Consider this very sophisticated and advanced sorting algorithm for 32 integer numbers :)
#define NUM 32
#define NUMTESTS 65536
__global__ static void bubbleSort(int * input, int *output) {
__shared__ int shared[NUM+1];
shared[NUM]=999999;
const unsigned int tid = threadIdx.x;
for (int test=0; test<NUMTESTS; ++test) {
__syncthreads();
shared[tid] = input[tid];
__threadfence_block();
#pragma unroll 32
for (int i=0; i<32; ++i) {
if ((threadIdx.x&1) == (i&1)) {
if (shared[tid+1]<shared[tid])
swap(shared[tid+1],shared[tid]);
}
__threadfence_block();
}
output[tid] = shared[tid];
}
}
I get the following running time:
Done! GPU execution time: 585.410156 ms
Now consider another code - I simply unroll the for loop manually, 32 times. I am not going to paste the code here for obvious reasons :)
Done! GPU execution time: 388.730560 ms
So my question is: is #pragma unroll really working?
Some answers you might want to hear:
[*]Times are repetitive.

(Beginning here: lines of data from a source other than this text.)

-- ==== Sys2Proof/Laws/Chip.lean ====
section
/-! SUPPORT. What the chip's side of a transaction and the engine steps do, and that they keep the state steady. -/

namespace Sys2Proof.Machine

open Sys2Proof

/-! ### Register values -/

@[simp] theorem commandOf_cmdByte (c : BitVec 4) : commandOf (cmdByte c) = c := by
  revert c; decide

theorem cmdByte_high (c : BitVec 4) : (cmdByte c).extractLsb' 4 4 = 0#4 := by
  revert c; decide

/-- The three command bytes may be written (40_bus.md R143). -/
theorem fieldRefusal_cmd {c : Config} {code : BitVec 4} (h : code ∈ [c.cmdIdle, c.cmdCalcCrc, c.cmdTransceive]) :
    fieldRefusal c .command (cmdByte code) = none := by
  simp only [fieldRefusal, cmdByte_high, commandOf_cmdByte, ne_eq, not_true_eq_false, if_false, h, if_true]

theorem fieldRefusal_command_none {c : Config} {v : Byte} (h : fieldRefusal c .command v = none) :
    v.extractLsb' 4 4 = 0#4 ∧ commandOf v ∈ [c.cmdIdle, c.cmdCalcCrc, c.cmdTransceive] := by
  simp only [fieldRefusal] at h
  split_ifs at h with h1 h2
  exact ⟨not_not.1 h1, h2⟩

theorem fieldRefusal_framing {c : Config} {v : Byte} :
    fieldRefusal c .bitFraming v = none ↔ v.extractLsb' 3 4 = 0#4 := by
  simp [fieldRefusal]

/-- A write of the byte that carries the fields `f` is refused where a write of `f` is. -/
theorem writeRefusal_byte {c : Config} (h : c.Wf) (r : Reg) (f : Byte) :
    writeRefusal c r (c.regMap.byte r f) = fieldRefusal c r f := by
  unfold writeRefusal; rw [h.fields_byte]

/-- A legal `BitFramingReg` holds its reserved bit 0 (10_state.md R48). -/
theorem framing_reserved {v : Byte} (h : v.extractLsb' 3 4 = 0#4) : v &&& ~~~reservedBits .bitFraming = v := by
  revert v; decide

/-- A legal `CommandReg` holds its reserved bits 0 (R38). -/
theorem command_reserved {v : Byte} (h : v.extractLsb' 4 4 = 0#4) : v &&& ~~~reservedBits .command = v := by
  revert v; decide

theorem framing_set (v : Byte) : (v ||| startSendMask).extractLsb' 3 4 = v.extractLsb' 3 4 := by
  revert v; decide

theorem framing_clear (v : Byte) : (v &&& ~~~startSendMask).extractLsb' 3 4 = v.extractLsb' 3 4 := by
  revert v; decide

/-! ### `StartCommand` (41_chip_commands.md R160) -/

@[simp] theorem endCommand_crcState (s : State) : s.endCommand.crcState = .off := rfl

@[simp] theorem endCommand_trxState (s : State) : s.endCommand.trxState = .off := rfl

theorem startCommand_crcState (s : State) (code : BitVec 4) :
    (s.startCommand code).crcState = if code = s.cfg.cmdCalcCrc then .busy s.fifo else .off := by
  unfold State.startCommand; split_ifs <;> simp

theorem startCommand_trxState (s : State) (code : BitVec 4) :
    (s.startCommand code).trxState =
      if code ≠ s.cfg.cmdCalcCrc ∧ code = s.cfg.cmdTransceive then .armed else .off := by
  unfold State.startCommand; split_ifs <;> simp_all

theorem startCommand_errorReg (s : State) (code : BitVec 4) :
    (s.startCommand code).errorReg =
      if code ≠ s.cfg.cmdCalcCrc ∧ code = s.cfg.cmdTransceive then 0x00#8 else s.errorReg := by
  unfold State.startCommand; split_ifs <;> simp_all

/-- A CRC result that no busy engine leaves behind is kept (R161). -/
theorem startCommand_crcResult {s : State} (code : BitVec 4) (h : ∀ d, s.crcState ≠ .busy d) :
    (s.startCommand code).crcResult = s.crcResult := by
  have : s.spoilCrc = s := by
    unfold State.spoilCrc; split
    · rename_i d e; exact absurd e (h d)
    all_goals rfl
  unfold State.startCommand; split_ifs <;> simp [State.endCommand, this]

/-! ### What keeps the state steady -/

theorem Steady.commandMem {s : State} (h : s.Steady) :
    commandOf s.commandReg ∈ [s.cfg.cmdIdle, s.cfg.cmdCalcCrc, s.cfg.cmdTransceive] :=
  (fieldRefusal_command_none h.command).2

theorem steady_transact {s : State} (h : s.Steady) (b0 b1 : Byte) : (s.transact b0 b1).Steady := by
  obtain ⟨h1, h2, h3, h4, h5, h6, h7, h8, h9, h10, h11⟩ := h
  exact ⟨by simpa, by simpa, by simpa using h3, by simpa, by simpa, by simp [h6], by simpa, by simpa, by simpa, by simpa, by simpa⟩

theorem steady_shiftOut {s : State} (h : s.Steady) (b : Byte) : (s.shiftOut b).Steady := by
  obtain ⟨h1, h2, h3, h4, h5, h6, h7, h8, h9, h10, h11⟩ := h
  exact ⟨by simpa, by simpa, by simpa using h3, by simpa, by simpa, by simp [h6], by simpa, by simpa, by simpa, by simpa, by simpa⟩

theorem steady_draw {s : State} (h : s.Steady) : s.draw.2.Steady := by
  obtain ⟨h1, h2, h3, h4, h5, h6, h7, h8, h9, h10, h11⟩ := h
  exact ⟨by simpa, by simpa, by simpa using h3, by simpa, by simpa, by simp [h6], by simpa, by simpa, by simpa, by simpa, by simpa⟩

theorem steady_finish {s : State} (h : s.Steady) (r : Result) : (s.finish r).Steady := by
  obtain ⟨h1, h2, h3, h4, h5, h6, h7, h8, h9, h10, h11⟩ := h
  exact ⟨h1, h2, h3, h4, h5, h6, h7, h8, h9, h10, h11⟩

theorem steady_goOn {s : State} (h : s.Steady) (r : Running) : (s.goOn r).Steady := by
  obtain ⟨h1, h2, h3, h4, h5, h6, h7, h8, h9, h10, h11⟩ := h
  exact ⟨h1, h2, h3, h4, h5, h6, h7, h8, h9, h10, h11⟩

theorem fifoPush_length {s : State} (v : Byte) (h : s.fifo.length ≤ s.cfg.fifoDepth) :
    (s.fifoPush v).fifo.length ≤ s.cfg.fifoDepth := by
  unfold State.fifoPush; split
  · simp; omega
  · exact h

theorem fifoPop_length (s : State) : s.fifoPop.2.fifo.length ≤ s.fifo.length := by
  unfold State.fifoPop; split <;> simp_all

theorem steady_fifo {s t : State} (h : s.Steady) (hf : t.fifo.length ≤ s.cfg.fifoDepth)
    (e : t = { s with fifo := t.fifo, errorReg := t.errorReg, draws := t.draws, drawCount := t.drawCount }) :
    t.Steady := by
  obtain ⟨h1, h2, h3, h4, h5, h6, h7, h8, h9, h10, h11⟩ := h
  rw [e]
  exact ⟨h1, h2, h3, hf, h5, h6, h7, h8, h9, h10, h11⟩

theorem steady_startCommand {s : State} (h : s.Steady) {v : Byte} (hv : fieldRefusal s.cfg .command v = none) :
    (({ s with commandReg := v }).startCommand (commandOf v)).Steady := by
  obtain ⟨h1, h2, h3, h4, h5, h6, h7, h8, h9, h10, h11⟩ := h
  have hne := h1.codes_ne
  refine ⟨by simpa, by simpa, by simpa using h3, by simpa, by simpa, by simp [h6], by simpa, by simpa, ?_, ?_, ?_⟩
  · simp only [startCommand_crcState, startCommand_commandReg, startCommand_cfg]; split_ifs with e <;> simp [e]
  · simp only [startCommand_trxState, startCommand_commandReg, startCommand_cfg]
    split_ifs with e
    · simp [e.2]
    · have : commandOf v ≠ s.cfg.cmdTransceive := by
        intro e2
        exact e ⟨fun e3 => hne.2.2 (e3.symm.trans e2), e2⟩
      simp [this]
  · intro d
    simp only [startCommand_crcState, startCommand_cfg]
    split_ifs with e
    · intro e2; cases e2; exact h4
    · intro e2; cases e2

/-- A legal register write keeps the state steady. -/
theorem steady_chipWrite {s : State} (h : s.Steady) {r : Reg} {v : Byte} (hv : fieldRefusal s.cfg r v = none) :
    (s.chipWrite r v).Steady := by
  cases r
  case command => exact steady_startCommand h hv
  case fifoData =>
    refine steady_fifo h (fifoPush_length v h.fifo) ?_
    simp only [State.chipWrite, State.fifoPush]; split <;> rfl
  case fifoLevel =>
    refine steady_fifo h ?_ ?_
    · simp only [State.chipWrite]; split
      · exact Nat.zero_le _
      · exact h.fifo
    · simp only [State.chipWrite]; split <;> rfl
  all_goals
    obtain ⟨h1, h2, h3, h4, h5, h6, h7, h8, h9, h10, h11⟩ := h
    first
      | exact ⟨h1, h2, h3, h4, h5, h6, h7, h8, h9, h10, h11⟩
      | exact ⟨h1, h2, h3, h4, h5, h6, h7, hv, h9, h10, h11⟩

theorem steady_regWrite {s : State} (h : s.Steady) {r : Reg} {v : Byte} (hv : writeRefusal s.cfg r v = none) :
    (s.regWrite r v).Steady :=
  steady_chipWrite (steady_transact h _ _) (by simpa [writeRefusal] using hv)

theorem steady_setReg {s : State} (h : s.Steady) {r : Reg} {f : Byte} (hf : fieldRefusal s.cfg r f = none) :
    (s.setReg r f).Steady := steady_regWrite h (by rw [writeRefusal_byte h.cfg]; exact hf)

theorem steady_crcRead {s : State} (h : s.Steady) (p : Word16 → Byte) : (s.crcRead p).2.Steady := by
  unfold State.crcRead; split
  · exact steady_draw h
  · exact h
  · exact h

theorem steady_chipRead {s : State} (h : s.Steady) (r : Reg) : (s.chipRead r).2.Steady := by
  cases r
  case fifoData =>
    refine steady_fifo h (Nat.le_trans (fifoPop_length s) h.fifo) ?_
    simp only [State.chipRead, State.fifoPop]
    split
    · rfl
    · simp only [State.draw]; split <;> rfl
  case crcResultM => exact steady_crcRead h _
  case crcResultL => exact steady_crcRead h _
  all_goals first | exact h | exact steady_draw h

theorem steady_regRead {s : State} (h : s.Steady) (r : Reg) : (s.regRead r).2.Steady :=
  steady_chipRead (steady_transact h _ _) r

theorem steady_clearIrq {s : State} (h : s.Steady) {r : Reg} (hr : r = .comIrq ∨ r = .divIrq) (m : Byte) :
    (s.clearIrq r m).Steady :=
  steady_setReg h (by rcases hr with rfl | rfl <;> rfl)

theorem reaches_below {s : State} {a : Area} {i : Nat} (h : s.reaches a i = true) (ha : a.space = .host) :
    a.addr i < s.cfg.hostMemSize := by
  simp only [State.reaches, ha, Bool.and_eq_true, decide_eq_true_eq] at h
  exact h.2

theorem steady_areaWrite {s t : State} (h : s.Steady) {a : Area} {i : Nat} {v : Byte}
    (hw : s.areaWrite a i v = some t) : t.Steady := by
  obtain ⟨hr, hc⟩ := areaWrite_cases hw
  obtain ⟨h1, h2, h3, h4, h5, h6, h7, h8, h9, h10, h11⟩ := h
  rcases hc with ⟨ha, rfl⟩ | ⟨ha, rfl⟩
  · exact ⟨h1, Memory.write_wf _ _ h2, Memory.write_below _ h3 (reaches_below hr ha), h4, h5, h6, h7, h8, h9, h10, h11⟩
  · exact ⟨h1, h2, h3, h4, by simpa using h5, h6, h7, h8, h9, h10, h11⟩

/-! ### Engine steps -/

theorem steady_crcComplete {s : State} (h : s.Steady) (l : List Byte) : (s.crcComplete l).Steady := by
  unfold State.crcComplete
  split
  · rename_i data e
    obtain ⟨h1, h2, h3, h4, h5, h6, h7, h8, h9, h10, h11⟩ := h
    refine ⟨h1, h2, h3, ?_, h5, h6, h7, h8, ?_, h10, by simp⟩
    · have := h11 data e
      show (l.take data.length).length ≤ s.cfg.fifoDepth
      rw [List.length_take]; omega
    · simpa [e] using h9
  · exact h
  · exact h

theorem transmitEnabled_iff {s : State} :
    s.transmitEnabled = true ↔ commandOf s.commandReg = s.cfg.cmdTransceive ∧ s.trxState = .armed ∧
      s.bitFraming.getLsbD 7 = true ∧ s.fifo ≠ [] := by
  simp [State.transmitEnabled, and_assoc]

theorem steady_transmit {s : State} (h : s.Steady) : s.transmit.Steady := by
  unfold State.transmit
  split
  · rename_i he
    have he := (transmitEnabled_iff.1 he).1
    obtain ⟨h1, h2, h3, h4, h5, h6, h7, h8, h9, h10, h11⟩ := h
    exact ⟨h1, h2, h3, Nat.zero_le _, h5, h6, h7, h8, h9, by simp [he], h11⟩
  · exact h

theorem steady_receive {s : State} (h : s.Steady) (b : List Byte) (lb : BitVec 3) (e : Byte) :
    (s.receive b lb e).Steady := by
  unfold State.receive
  split
  · rename_i he
    obtain ⟨h1, h2, h3, h4, h5, h6, h7, h8, h9, h10, h11⟩ := h
    refine ⟨h1, h2, h3, ?_, h5, h6, h7, h8, h9, ?_, h11⟩
    · show (s.fifo ++ b.take (s.cfg.fifoDepth - s.fifo.length)).length ≤ s.cfg.fifoDepth
      rw [List.length_append, List.length_take]; omega
    · simpa [he] using h10
  all_goals exact h

theorem steady_timerStep {s : State} (h : s.Steady) : s.timerStep.Steady := by
  obtain ⟨h1, h2, h3, h4, h5, h6, h7, h8, h9, h10, h11⟩ := h
  exact ⟨by simpa, by simpa, by simpa using h3, by simpa, by simpa, by simp [h6], by simpa, by simpa, by simpa, by simpa, by simpa⟩

theorem steady_engineStep {s : State} (h : s.Steady) (e : EngineEvent) : (s.engineStep e).Steady := by
  cases e with
  | crcComplete l => exact steady_crcComplete h l
  | transmit => exact steady_transmit h
  | receive b lb e => exact steady_receive h b lb e
  | timer => exact steady_timerStep h

theorem takeEvents_eq (s : State) :
    s.takeEvents.2 = { s with events := s.takeEvents.2.events, drawCount := s.takeEvents.2.drawCount } := by
  unfold State.takeEvents; split <;> rfl

theorem steady_takeEvents {s : State} (h : s.Steady) : s.takeEvents.2.Steady := by
  obtain ⟨h1, h2, h3, h4, h5, h6, h7, h8, h9, h10, h11⟩ := h
  rw [takeEvents_eq]
  exact ⟨h1, h2, h3, h4, h5, h6, h7, h8, h9, h10, h11⟩

theorem steady_engines {s : State} (h : s.Steady) : s.engines.Steady := by
  have : ∀ (es : List EngineEvent) (t : State), t.Steady → (es.foldl State.engineStep t).Steady := by
    intro es
    induction es with
    | nil => exact fun _ ht => ht
    | cons e es ih => exact fun t ht => ih _ (steady_engineStep ht e)
  exact this _ _ (steady_takeEvents h)

/-- A property that every single engine step keeps holds after the engine steps between two moves, if it does not speak
of the tape. -/
theorem engines_keep {P : State → Prop} (ht : ∀ s : State, P s → P s.takeEvents.2)
    (hstep : ∀ (s : State) e, P s → P (s.engineStep e)) {s : State} (h : P s) : P s.engines := by
  have : ∀ (es : List EngineEvent) (t : State), P t → P (es.foldl State.engineStep t) := by
    intro es
    induction es with
    | nil => exact fun _ ht => ht
    | cons e es ih => exact fun t ht => ih _ (hstep t e ht)
  exact this _ _ (ht _ h)

end Sys2Proof.Machine
end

It is not one of those strange nasty execution-time spikes.
[*]I am using nvcc -O2 -arch sm_13 (although programming guide does not state if and when unrolling may not work)
[*]Tested on GTX260, Win XP 32bit, Cuda 2.2
[*]I call it in <<<1,32>>> configuration.
[*]I launch the timer just before kernel call and I do use cudaThreadSynchronize() before stopping it.
[*]Algorithm gives correct results in both cases
[*]Bitonic sort in SDK version is slower for arrays of size 32 (600ms), but if you manually unroll all its for-s and squeeze if-else into if (it can be done), you can actually be faster. (In my case I have it in 306ms)